» WHAT YOU NEED TO DO
Report back each line of the records that contains the string "nothing".

(Extracted records)
--*--
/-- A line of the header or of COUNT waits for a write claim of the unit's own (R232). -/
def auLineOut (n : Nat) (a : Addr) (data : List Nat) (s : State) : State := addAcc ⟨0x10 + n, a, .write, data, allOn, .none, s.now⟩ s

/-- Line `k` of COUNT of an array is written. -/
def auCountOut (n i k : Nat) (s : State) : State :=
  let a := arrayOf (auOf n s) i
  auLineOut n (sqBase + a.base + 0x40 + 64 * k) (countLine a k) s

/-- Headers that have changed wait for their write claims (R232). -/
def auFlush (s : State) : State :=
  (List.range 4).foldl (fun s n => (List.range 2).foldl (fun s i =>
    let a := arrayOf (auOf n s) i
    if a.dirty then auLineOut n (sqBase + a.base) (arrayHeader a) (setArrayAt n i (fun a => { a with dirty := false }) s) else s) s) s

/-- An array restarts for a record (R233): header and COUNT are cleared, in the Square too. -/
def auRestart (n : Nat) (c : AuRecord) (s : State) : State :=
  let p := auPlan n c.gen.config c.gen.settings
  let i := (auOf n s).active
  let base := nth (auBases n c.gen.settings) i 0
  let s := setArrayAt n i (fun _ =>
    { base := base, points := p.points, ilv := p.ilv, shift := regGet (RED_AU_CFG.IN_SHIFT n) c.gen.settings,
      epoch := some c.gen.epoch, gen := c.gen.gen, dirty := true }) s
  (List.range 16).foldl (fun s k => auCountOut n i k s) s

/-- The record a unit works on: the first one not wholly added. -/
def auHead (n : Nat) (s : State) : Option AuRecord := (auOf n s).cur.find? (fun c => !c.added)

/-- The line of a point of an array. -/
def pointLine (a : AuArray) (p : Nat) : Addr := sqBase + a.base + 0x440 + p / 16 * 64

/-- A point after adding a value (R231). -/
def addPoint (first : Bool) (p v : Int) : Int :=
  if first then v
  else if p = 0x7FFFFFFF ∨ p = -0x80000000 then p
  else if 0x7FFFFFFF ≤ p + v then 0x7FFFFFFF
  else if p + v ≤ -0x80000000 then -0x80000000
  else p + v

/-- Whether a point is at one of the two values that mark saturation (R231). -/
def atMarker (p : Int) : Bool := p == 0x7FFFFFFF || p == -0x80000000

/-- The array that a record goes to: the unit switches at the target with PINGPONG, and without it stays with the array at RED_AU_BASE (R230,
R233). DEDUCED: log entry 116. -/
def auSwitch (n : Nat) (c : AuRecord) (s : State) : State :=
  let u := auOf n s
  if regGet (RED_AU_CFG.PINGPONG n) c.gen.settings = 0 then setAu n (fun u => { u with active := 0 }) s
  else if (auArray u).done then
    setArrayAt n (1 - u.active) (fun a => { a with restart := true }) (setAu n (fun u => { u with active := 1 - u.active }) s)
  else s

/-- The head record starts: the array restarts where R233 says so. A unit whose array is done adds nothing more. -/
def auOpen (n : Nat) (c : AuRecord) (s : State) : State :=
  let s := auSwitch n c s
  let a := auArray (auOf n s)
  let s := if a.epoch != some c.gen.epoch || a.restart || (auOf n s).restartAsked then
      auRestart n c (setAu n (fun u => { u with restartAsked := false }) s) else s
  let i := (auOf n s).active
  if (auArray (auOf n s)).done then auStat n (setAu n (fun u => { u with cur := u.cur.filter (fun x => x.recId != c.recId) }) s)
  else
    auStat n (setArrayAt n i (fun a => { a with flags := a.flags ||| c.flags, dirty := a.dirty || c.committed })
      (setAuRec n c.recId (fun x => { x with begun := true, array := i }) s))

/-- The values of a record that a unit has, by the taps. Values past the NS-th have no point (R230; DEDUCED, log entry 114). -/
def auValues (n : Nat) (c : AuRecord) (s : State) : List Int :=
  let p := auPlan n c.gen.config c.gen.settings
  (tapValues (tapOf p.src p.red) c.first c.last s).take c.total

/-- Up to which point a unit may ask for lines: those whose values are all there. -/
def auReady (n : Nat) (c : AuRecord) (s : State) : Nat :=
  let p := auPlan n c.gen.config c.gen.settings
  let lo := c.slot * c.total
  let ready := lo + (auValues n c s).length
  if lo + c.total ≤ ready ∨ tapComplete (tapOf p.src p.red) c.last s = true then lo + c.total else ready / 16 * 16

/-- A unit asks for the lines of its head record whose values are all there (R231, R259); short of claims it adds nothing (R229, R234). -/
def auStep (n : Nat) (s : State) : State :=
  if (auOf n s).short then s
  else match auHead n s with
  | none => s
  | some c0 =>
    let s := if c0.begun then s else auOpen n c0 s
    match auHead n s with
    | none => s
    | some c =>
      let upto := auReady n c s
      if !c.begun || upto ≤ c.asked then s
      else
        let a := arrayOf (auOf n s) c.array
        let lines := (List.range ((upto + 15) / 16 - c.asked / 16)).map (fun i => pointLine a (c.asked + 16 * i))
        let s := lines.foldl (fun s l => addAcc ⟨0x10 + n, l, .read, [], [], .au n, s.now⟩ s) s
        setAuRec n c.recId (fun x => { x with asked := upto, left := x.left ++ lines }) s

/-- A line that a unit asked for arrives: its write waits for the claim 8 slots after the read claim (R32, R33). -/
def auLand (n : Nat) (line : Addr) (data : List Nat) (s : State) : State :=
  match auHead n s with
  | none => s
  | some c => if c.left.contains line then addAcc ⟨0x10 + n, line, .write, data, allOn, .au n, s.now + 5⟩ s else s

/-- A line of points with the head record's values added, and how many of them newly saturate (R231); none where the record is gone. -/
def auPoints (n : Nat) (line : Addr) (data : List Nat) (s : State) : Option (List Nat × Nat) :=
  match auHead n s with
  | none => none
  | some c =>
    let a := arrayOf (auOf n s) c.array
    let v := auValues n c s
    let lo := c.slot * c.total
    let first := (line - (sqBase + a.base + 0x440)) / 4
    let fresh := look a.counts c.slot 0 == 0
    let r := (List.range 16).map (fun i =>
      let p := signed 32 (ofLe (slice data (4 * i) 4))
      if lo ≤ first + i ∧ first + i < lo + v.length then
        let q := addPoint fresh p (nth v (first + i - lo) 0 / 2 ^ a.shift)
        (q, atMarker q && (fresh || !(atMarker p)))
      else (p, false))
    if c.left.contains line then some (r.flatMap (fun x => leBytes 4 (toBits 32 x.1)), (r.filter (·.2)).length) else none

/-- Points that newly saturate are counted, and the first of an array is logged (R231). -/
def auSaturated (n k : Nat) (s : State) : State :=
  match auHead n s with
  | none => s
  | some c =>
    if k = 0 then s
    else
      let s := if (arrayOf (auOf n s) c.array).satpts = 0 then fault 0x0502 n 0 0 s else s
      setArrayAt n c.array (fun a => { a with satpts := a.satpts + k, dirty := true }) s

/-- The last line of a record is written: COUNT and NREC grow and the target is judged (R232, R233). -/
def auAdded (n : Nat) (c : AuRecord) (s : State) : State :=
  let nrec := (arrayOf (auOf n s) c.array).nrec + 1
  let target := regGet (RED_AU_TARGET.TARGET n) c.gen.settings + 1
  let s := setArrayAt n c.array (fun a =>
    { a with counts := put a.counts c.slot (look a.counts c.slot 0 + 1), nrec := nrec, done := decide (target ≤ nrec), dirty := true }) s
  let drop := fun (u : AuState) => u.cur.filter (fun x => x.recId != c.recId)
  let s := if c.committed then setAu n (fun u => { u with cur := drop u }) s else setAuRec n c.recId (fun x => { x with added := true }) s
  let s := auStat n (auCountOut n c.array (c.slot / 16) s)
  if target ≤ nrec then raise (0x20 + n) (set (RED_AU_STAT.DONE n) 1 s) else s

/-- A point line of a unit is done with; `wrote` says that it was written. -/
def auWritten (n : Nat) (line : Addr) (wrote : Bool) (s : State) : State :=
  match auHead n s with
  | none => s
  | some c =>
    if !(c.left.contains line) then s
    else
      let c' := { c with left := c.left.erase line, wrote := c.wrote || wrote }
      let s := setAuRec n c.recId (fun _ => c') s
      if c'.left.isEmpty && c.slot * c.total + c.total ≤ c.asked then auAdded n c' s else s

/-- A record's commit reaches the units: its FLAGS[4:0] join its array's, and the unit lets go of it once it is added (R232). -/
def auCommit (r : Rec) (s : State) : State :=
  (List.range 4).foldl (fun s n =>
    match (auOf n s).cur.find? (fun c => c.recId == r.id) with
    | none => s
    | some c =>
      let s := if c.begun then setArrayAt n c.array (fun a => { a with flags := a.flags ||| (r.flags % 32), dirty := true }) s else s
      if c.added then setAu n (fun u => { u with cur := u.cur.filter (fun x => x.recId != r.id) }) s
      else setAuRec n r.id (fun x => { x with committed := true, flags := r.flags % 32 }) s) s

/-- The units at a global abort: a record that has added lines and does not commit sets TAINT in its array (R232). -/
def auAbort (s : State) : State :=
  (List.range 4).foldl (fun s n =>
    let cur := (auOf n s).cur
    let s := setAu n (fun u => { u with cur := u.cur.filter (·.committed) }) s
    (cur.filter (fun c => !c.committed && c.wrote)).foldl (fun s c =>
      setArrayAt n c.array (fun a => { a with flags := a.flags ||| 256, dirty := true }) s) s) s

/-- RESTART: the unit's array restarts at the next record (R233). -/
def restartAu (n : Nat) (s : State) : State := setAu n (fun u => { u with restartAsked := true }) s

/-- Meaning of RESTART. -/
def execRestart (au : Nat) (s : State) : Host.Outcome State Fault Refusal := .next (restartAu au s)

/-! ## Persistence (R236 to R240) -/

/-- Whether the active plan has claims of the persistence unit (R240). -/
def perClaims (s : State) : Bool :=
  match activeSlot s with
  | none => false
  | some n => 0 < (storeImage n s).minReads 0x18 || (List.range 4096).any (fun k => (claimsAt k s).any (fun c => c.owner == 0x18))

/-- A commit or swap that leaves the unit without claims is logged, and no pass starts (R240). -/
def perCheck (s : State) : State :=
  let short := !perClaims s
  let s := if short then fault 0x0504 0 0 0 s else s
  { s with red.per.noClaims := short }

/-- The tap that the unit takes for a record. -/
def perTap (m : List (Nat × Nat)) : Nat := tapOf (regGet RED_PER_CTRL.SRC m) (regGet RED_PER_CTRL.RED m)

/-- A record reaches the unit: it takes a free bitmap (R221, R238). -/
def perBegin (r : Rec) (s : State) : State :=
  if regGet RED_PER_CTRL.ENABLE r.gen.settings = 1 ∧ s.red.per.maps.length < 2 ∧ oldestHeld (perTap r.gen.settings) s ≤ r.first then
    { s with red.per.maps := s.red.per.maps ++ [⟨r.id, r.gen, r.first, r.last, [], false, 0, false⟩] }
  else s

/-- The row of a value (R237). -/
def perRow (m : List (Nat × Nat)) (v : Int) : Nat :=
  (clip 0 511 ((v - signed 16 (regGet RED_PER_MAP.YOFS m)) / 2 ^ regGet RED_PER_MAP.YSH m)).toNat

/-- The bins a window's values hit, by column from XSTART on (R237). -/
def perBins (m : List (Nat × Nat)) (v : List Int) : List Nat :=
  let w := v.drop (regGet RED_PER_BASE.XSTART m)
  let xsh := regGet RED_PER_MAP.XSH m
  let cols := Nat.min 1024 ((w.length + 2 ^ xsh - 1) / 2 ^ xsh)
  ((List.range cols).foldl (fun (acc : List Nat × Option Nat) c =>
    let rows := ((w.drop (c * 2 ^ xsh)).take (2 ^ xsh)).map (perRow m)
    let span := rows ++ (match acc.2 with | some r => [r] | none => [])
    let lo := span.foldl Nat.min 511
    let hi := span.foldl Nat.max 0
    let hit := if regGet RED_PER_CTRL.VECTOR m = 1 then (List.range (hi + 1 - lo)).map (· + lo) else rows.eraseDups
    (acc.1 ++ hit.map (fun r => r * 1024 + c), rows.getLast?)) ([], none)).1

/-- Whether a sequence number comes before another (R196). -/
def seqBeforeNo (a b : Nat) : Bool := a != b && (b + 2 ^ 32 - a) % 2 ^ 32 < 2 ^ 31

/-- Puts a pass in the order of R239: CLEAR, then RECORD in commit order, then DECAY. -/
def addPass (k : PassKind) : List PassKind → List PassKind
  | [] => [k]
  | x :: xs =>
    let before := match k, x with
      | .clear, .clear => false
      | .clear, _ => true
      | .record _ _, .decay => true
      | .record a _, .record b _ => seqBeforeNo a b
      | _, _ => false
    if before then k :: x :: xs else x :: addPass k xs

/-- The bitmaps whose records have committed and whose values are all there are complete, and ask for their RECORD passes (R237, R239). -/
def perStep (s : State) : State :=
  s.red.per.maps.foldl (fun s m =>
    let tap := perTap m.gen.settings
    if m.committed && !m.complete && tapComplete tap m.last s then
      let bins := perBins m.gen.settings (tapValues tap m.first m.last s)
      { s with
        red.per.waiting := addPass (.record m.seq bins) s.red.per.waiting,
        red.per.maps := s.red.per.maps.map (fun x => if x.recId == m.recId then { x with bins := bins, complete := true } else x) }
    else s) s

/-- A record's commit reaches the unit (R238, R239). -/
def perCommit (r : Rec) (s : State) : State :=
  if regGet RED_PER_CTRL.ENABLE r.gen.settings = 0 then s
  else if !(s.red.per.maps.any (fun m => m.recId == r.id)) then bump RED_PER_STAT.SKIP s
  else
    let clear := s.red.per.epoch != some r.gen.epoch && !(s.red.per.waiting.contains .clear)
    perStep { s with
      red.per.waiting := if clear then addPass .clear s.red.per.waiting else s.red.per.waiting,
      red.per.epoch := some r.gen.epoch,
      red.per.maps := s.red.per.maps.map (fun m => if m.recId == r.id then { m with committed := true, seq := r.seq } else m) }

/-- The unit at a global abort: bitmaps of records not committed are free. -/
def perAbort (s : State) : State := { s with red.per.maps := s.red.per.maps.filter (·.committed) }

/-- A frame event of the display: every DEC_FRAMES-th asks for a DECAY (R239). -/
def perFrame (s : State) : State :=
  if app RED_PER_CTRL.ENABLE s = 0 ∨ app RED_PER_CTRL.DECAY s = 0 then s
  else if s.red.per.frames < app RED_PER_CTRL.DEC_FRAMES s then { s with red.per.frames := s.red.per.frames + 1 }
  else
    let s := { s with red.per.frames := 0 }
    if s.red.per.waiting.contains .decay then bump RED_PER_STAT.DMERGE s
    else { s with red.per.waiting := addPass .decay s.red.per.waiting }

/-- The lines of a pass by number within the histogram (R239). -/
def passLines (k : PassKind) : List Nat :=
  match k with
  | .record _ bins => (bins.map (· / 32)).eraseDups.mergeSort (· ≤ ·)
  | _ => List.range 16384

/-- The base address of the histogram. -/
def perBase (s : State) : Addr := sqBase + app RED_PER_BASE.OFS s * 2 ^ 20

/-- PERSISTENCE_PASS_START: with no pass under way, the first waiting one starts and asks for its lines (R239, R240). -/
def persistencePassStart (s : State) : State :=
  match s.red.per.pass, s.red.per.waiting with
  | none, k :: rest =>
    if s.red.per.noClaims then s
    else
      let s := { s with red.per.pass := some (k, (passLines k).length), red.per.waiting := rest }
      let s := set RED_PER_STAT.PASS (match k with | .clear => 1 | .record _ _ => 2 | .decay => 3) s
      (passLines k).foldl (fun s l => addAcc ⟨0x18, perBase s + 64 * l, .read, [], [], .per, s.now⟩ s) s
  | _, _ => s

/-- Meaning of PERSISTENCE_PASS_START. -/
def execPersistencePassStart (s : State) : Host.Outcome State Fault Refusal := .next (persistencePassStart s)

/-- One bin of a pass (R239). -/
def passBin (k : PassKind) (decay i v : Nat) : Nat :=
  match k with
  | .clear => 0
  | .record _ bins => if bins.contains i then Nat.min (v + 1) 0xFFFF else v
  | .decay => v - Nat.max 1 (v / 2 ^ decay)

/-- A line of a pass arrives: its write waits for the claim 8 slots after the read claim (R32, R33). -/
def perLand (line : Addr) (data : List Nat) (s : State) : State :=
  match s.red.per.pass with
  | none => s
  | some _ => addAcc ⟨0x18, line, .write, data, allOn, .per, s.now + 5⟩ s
--*--
» ANSWER SPACE
/-- The head record starts: the array restarts where R233 says so. A unit whose array is done adds nothing more. -/
/-- A unit asks for the lines of its head record whose values are all there (R231, R259); short of claims it adds nothing (R229, R234). -/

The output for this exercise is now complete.